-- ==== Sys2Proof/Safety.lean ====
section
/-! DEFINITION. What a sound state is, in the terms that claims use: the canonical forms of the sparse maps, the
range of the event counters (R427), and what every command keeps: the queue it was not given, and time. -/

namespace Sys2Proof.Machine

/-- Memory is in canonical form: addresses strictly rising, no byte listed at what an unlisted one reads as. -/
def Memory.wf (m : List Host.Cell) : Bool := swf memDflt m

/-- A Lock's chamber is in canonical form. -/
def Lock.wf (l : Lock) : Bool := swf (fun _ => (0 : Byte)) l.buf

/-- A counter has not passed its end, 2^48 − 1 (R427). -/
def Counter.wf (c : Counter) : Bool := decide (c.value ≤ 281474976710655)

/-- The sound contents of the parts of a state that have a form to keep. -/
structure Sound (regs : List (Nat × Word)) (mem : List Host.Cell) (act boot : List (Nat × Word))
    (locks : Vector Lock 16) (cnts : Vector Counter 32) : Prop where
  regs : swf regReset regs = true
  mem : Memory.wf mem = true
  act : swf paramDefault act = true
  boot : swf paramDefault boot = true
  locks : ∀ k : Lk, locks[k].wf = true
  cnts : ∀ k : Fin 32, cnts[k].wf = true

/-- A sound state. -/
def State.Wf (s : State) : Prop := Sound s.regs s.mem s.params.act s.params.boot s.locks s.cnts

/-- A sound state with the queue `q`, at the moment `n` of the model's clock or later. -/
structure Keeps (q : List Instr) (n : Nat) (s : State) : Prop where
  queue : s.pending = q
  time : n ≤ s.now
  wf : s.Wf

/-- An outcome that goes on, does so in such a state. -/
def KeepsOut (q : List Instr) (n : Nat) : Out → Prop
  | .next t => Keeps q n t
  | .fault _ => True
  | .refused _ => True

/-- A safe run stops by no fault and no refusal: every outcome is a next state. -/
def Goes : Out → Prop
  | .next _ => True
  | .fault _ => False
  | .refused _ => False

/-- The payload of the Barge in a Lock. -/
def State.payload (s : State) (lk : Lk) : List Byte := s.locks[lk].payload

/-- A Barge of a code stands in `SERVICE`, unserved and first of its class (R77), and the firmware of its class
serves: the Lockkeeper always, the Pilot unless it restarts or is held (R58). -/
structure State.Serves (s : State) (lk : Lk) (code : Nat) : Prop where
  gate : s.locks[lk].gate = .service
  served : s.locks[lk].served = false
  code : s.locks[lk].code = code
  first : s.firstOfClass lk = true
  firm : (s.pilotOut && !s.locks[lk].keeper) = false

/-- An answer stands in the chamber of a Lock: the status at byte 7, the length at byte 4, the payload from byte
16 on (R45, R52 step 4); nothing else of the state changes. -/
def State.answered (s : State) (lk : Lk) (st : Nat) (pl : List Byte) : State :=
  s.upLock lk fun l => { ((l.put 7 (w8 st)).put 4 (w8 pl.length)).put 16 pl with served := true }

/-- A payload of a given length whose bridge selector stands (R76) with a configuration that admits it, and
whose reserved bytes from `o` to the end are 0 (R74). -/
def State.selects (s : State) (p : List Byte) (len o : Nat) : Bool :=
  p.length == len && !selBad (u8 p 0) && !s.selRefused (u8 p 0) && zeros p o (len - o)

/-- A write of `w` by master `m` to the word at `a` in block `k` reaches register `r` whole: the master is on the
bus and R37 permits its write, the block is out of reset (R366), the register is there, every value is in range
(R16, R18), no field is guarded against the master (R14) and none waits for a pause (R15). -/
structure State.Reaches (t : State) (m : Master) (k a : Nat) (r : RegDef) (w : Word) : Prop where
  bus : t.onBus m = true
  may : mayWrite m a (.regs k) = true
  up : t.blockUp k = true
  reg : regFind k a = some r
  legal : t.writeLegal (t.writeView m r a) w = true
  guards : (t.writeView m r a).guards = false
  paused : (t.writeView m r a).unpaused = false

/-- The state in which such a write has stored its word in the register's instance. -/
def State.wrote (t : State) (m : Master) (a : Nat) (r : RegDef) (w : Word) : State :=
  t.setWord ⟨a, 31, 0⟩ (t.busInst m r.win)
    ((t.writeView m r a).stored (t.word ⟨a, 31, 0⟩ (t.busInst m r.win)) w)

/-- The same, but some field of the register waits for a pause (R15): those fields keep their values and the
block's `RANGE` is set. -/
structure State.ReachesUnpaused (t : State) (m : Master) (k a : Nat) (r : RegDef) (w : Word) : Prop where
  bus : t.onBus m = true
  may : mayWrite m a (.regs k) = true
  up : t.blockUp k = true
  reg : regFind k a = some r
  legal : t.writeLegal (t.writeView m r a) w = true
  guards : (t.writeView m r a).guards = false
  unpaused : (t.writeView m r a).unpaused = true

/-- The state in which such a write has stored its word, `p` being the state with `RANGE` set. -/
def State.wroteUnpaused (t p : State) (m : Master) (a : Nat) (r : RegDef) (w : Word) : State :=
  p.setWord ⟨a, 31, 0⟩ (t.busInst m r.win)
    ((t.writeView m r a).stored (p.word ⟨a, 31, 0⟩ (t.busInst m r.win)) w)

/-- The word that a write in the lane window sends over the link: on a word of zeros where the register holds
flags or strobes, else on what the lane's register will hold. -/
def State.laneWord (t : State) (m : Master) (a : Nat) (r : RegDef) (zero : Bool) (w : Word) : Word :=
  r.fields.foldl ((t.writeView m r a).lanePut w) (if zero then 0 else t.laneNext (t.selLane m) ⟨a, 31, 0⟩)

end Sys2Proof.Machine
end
===
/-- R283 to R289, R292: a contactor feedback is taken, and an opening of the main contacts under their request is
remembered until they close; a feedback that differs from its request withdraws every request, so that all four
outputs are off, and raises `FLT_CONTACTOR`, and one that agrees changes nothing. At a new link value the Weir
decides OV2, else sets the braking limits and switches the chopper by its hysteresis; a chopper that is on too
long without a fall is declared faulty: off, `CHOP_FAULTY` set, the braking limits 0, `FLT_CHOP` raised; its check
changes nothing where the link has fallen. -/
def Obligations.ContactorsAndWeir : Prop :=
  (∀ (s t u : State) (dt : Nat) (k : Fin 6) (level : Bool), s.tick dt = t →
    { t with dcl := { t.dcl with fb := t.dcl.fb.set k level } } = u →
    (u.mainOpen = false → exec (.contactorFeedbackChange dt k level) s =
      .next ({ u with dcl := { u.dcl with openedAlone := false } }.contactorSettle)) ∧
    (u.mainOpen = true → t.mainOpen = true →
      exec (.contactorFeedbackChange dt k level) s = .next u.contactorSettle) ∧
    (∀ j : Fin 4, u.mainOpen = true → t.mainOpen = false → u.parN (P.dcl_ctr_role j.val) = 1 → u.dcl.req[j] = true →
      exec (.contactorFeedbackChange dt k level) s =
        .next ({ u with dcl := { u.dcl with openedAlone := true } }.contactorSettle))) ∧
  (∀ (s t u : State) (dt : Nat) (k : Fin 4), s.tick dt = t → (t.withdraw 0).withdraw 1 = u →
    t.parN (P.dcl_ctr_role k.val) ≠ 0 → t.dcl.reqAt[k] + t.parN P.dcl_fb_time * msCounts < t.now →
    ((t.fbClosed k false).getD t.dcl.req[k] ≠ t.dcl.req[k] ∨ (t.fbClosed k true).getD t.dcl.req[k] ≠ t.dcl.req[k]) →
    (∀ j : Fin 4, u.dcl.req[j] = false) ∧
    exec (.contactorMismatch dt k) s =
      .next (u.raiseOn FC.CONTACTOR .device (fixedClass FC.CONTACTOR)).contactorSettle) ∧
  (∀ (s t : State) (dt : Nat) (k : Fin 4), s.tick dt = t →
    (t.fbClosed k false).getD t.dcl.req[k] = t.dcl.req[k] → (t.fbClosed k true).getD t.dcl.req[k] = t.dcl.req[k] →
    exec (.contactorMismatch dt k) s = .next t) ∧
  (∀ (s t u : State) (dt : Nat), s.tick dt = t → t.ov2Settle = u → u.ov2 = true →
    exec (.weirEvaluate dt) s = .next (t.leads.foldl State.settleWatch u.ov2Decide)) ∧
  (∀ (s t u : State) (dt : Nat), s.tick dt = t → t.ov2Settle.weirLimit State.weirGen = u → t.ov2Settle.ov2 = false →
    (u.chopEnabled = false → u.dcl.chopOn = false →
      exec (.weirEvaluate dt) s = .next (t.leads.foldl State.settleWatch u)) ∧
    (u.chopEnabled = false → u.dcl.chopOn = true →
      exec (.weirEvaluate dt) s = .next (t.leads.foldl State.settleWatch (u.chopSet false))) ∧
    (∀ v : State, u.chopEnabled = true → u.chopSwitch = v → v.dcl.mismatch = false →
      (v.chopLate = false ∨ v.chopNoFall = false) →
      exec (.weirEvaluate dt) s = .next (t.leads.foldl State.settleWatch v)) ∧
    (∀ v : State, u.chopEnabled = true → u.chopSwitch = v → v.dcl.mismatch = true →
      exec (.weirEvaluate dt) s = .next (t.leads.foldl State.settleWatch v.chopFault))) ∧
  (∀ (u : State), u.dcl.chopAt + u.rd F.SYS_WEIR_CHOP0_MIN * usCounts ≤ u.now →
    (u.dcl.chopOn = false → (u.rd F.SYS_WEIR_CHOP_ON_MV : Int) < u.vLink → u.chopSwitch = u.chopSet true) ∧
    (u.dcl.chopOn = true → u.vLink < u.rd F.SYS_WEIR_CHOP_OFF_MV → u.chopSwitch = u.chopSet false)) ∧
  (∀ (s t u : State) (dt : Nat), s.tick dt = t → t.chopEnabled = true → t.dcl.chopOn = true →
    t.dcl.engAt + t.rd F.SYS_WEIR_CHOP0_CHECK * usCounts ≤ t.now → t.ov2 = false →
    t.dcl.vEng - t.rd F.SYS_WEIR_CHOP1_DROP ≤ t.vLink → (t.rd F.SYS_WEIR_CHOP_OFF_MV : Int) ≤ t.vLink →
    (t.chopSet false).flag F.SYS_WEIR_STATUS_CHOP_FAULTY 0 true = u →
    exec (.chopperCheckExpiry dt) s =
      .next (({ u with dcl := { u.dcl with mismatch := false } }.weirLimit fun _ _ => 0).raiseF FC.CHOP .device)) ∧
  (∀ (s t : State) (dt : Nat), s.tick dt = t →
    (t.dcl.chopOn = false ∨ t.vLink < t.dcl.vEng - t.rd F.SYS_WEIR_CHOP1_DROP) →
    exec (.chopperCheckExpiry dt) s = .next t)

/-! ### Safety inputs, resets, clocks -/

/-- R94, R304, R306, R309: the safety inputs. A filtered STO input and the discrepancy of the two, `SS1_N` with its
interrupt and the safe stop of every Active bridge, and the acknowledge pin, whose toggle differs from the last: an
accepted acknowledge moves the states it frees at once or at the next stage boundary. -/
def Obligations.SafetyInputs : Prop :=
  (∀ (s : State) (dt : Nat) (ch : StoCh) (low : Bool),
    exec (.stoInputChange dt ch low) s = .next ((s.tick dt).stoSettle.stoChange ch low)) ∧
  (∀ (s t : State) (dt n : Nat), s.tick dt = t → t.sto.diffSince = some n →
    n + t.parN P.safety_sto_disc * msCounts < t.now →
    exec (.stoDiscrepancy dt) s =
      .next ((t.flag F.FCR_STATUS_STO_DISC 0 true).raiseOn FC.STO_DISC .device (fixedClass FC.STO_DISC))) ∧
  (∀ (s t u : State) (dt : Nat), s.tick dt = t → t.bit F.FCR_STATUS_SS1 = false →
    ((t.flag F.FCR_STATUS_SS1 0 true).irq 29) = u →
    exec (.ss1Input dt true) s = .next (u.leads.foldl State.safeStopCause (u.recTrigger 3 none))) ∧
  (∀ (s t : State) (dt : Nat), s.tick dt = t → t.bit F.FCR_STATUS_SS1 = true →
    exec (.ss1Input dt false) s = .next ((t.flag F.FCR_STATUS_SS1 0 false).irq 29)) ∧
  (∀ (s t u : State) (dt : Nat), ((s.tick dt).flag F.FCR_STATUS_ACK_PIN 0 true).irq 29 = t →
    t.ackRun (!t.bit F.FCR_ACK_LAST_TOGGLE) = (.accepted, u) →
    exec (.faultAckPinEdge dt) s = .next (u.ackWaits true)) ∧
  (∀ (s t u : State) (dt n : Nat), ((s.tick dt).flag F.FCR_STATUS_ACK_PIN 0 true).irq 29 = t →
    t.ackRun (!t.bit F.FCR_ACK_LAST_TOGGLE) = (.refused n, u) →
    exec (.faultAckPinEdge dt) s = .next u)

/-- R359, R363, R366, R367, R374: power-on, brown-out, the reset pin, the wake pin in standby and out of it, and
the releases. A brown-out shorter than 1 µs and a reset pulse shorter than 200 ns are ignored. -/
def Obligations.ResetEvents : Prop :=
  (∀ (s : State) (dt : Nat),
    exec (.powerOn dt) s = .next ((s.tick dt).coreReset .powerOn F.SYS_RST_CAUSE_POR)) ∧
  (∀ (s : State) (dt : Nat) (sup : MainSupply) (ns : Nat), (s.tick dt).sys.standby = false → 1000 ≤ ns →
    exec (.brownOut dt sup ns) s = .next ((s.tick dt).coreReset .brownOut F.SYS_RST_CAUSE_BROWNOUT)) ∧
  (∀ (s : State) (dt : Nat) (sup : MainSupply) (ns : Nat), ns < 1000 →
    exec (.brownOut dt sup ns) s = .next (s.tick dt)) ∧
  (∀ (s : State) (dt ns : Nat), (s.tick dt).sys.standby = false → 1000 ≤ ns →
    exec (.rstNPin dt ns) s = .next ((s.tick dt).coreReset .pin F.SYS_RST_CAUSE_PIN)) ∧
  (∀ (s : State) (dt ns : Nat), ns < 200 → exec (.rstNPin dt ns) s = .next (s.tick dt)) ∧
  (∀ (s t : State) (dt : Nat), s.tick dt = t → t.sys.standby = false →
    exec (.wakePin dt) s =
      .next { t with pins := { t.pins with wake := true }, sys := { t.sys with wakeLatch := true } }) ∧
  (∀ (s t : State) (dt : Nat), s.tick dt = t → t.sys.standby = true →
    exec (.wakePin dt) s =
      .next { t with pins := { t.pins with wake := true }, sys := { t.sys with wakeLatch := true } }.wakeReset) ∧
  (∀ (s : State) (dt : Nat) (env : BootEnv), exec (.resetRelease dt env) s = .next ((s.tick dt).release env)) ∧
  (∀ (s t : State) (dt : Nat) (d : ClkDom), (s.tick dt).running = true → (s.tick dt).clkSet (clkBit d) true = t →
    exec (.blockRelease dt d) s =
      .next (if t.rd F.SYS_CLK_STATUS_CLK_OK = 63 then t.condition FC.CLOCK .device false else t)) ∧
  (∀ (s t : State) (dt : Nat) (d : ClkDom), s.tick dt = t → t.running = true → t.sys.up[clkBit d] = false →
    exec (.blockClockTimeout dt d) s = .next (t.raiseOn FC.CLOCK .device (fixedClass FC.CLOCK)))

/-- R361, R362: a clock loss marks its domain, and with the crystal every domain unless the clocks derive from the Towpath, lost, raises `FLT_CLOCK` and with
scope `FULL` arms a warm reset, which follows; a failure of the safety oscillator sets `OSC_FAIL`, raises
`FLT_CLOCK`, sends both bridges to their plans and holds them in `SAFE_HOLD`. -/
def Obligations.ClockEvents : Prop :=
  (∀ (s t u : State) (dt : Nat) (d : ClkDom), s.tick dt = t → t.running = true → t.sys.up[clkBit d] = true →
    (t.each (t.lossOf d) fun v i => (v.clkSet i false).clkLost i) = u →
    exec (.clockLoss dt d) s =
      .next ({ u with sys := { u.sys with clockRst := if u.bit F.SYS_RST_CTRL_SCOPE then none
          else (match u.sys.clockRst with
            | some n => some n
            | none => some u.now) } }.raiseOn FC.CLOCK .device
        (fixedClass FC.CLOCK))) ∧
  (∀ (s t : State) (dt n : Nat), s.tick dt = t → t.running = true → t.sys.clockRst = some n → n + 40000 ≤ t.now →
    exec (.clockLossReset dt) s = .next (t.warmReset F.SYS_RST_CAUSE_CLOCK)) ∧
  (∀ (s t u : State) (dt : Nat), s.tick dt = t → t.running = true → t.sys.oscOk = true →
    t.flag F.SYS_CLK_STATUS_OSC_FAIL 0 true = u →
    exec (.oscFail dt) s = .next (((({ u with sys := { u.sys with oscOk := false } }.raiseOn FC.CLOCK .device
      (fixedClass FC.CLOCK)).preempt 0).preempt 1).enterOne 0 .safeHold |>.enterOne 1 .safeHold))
===
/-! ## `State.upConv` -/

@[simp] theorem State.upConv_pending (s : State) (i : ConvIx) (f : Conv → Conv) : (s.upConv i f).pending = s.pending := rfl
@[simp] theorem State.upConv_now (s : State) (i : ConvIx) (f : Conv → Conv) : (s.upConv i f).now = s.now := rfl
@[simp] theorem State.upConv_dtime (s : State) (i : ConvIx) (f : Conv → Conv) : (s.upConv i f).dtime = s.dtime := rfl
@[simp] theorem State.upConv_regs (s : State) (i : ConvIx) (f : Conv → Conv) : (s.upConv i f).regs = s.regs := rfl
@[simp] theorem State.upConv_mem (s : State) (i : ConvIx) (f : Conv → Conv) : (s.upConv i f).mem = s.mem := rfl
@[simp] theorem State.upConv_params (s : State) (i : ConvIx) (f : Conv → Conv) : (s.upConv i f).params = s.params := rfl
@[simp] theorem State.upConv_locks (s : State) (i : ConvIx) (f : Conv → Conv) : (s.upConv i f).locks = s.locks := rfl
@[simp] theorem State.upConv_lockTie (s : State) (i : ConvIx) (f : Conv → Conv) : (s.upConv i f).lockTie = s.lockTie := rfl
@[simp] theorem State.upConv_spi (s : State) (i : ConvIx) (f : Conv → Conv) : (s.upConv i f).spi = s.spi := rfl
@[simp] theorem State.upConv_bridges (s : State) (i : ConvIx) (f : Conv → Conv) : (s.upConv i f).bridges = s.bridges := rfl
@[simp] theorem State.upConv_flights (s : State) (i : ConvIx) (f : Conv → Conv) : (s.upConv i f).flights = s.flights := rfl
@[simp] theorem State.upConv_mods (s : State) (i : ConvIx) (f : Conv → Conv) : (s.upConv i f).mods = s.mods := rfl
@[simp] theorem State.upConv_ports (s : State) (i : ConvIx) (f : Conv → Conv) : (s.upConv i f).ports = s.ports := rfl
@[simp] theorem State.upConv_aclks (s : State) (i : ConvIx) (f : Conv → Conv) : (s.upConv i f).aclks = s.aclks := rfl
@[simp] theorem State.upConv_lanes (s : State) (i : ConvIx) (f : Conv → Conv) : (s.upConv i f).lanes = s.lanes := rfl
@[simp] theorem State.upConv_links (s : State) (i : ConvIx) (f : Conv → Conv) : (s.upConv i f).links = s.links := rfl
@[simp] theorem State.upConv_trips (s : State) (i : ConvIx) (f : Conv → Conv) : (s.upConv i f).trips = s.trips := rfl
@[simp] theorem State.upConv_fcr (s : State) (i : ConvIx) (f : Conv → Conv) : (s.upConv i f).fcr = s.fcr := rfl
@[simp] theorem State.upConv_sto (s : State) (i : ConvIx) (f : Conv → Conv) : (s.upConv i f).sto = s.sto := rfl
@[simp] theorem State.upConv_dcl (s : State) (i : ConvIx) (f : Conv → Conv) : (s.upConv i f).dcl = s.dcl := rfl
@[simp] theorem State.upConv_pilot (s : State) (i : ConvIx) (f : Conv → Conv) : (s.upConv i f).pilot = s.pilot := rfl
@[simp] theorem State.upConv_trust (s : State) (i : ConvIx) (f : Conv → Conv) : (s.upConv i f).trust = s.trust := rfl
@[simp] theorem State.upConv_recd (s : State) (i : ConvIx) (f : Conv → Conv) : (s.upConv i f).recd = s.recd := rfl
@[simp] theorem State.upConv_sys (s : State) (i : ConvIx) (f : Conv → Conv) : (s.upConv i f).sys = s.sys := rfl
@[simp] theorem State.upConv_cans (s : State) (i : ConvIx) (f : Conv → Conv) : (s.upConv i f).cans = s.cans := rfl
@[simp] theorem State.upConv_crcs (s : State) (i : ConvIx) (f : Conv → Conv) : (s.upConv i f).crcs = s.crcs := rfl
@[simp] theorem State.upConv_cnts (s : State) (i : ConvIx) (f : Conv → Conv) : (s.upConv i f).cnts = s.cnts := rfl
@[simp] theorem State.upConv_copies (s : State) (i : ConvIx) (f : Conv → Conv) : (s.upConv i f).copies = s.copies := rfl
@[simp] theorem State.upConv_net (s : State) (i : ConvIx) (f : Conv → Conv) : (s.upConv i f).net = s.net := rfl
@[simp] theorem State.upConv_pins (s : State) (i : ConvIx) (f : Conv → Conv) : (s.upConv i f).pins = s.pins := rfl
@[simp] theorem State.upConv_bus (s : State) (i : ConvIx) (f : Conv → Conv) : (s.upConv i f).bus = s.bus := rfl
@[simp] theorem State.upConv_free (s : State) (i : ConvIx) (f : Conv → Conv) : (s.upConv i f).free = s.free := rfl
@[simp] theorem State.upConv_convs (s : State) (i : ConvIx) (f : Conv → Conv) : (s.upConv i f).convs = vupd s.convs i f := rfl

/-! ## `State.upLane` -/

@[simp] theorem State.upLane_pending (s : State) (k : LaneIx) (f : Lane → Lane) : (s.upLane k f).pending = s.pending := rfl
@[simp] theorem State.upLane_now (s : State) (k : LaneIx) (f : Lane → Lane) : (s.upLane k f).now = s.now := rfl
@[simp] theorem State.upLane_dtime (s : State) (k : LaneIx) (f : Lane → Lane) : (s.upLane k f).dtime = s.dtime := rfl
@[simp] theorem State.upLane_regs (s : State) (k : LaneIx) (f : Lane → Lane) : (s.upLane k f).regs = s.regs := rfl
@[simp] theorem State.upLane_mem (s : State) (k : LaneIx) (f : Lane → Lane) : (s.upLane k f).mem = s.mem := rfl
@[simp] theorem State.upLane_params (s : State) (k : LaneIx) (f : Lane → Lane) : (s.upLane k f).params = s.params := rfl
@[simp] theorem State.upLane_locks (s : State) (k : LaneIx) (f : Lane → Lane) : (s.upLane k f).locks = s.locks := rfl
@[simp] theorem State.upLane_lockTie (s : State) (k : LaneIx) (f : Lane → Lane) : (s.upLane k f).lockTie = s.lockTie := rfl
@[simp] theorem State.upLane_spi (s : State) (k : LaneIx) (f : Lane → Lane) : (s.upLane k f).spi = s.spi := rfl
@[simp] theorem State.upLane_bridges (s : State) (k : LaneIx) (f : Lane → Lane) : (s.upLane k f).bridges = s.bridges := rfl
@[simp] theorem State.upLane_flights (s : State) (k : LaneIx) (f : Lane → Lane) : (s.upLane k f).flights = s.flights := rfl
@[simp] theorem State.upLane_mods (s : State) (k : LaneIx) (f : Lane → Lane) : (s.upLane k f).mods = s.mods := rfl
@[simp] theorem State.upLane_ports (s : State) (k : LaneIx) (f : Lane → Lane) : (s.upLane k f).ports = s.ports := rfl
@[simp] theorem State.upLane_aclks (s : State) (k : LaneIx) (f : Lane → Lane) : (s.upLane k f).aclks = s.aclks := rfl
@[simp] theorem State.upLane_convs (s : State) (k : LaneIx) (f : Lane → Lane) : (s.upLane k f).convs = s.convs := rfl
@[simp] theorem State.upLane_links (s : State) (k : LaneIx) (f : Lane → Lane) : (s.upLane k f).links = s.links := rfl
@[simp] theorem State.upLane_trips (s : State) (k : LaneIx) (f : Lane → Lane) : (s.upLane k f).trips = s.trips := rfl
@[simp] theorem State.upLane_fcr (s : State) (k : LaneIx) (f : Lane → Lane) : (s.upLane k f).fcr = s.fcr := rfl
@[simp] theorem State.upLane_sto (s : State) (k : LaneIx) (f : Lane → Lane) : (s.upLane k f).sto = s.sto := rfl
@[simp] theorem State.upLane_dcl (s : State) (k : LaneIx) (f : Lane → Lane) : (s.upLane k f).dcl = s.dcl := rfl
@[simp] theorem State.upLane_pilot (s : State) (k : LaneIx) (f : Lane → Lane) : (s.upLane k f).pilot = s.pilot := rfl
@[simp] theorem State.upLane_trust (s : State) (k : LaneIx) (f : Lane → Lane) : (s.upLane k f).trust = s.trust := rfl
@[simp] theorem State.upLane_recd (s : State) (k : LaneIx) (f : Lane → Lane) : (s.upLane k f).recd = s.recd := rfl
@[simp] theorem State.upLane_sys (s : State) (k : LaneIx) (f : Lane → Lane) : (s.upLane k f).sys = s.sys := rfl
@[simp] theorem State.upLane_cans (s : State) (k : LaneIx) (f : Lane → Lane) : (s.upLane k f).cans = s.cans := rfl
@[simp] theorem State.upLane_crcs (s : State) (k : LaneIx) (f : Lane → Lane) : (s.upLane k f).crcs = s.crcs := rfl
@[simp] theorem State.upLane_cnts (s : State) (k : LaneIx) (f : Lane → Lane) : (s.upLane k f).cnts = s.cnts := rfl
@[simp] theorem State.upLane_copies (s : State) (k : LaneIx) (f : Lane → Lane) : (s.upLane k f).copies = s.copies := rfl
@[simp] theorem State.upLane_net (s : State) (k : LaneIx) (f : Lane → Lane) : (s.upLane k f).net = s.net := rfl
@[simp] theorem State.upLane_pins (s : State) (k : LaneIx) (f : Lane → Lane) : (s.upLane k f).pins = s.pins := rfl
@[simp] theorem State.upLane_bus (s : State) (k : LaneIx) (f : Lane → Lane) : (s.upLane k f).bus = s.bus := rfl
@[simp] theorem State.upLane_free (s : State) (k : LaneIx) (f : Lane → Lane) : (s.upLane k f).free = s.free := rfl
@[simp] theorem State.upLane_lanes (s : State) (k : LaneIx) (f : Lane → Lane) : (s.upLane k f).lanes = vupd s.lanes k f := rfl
===
**The problem:** The answer must be every line from the records above that contains the word "chopSwitch", copied in full.

**Answer area:**
    (∀ v : State, u.chopEnabled = true → u.chopSwitch = v → v.dcl.mismatch = false →
    (∀ v : State, u.chopEnabled = true → u.chopSwitch = v → v.dcl.mismatch = true →
    (u.dcl.chopOn = false → (u.rd F.SYS_WEIR_CHOP_ON_MV : Int) < u.vLink → u.chopSwitch = u.chopSet true) ∧
    (u.dcl.chopOn = true → u.vLink < u.rd F.SYS_WEIR_CHOP_OFF_MV → u.chopSwitch = u.chopSet false)) ∧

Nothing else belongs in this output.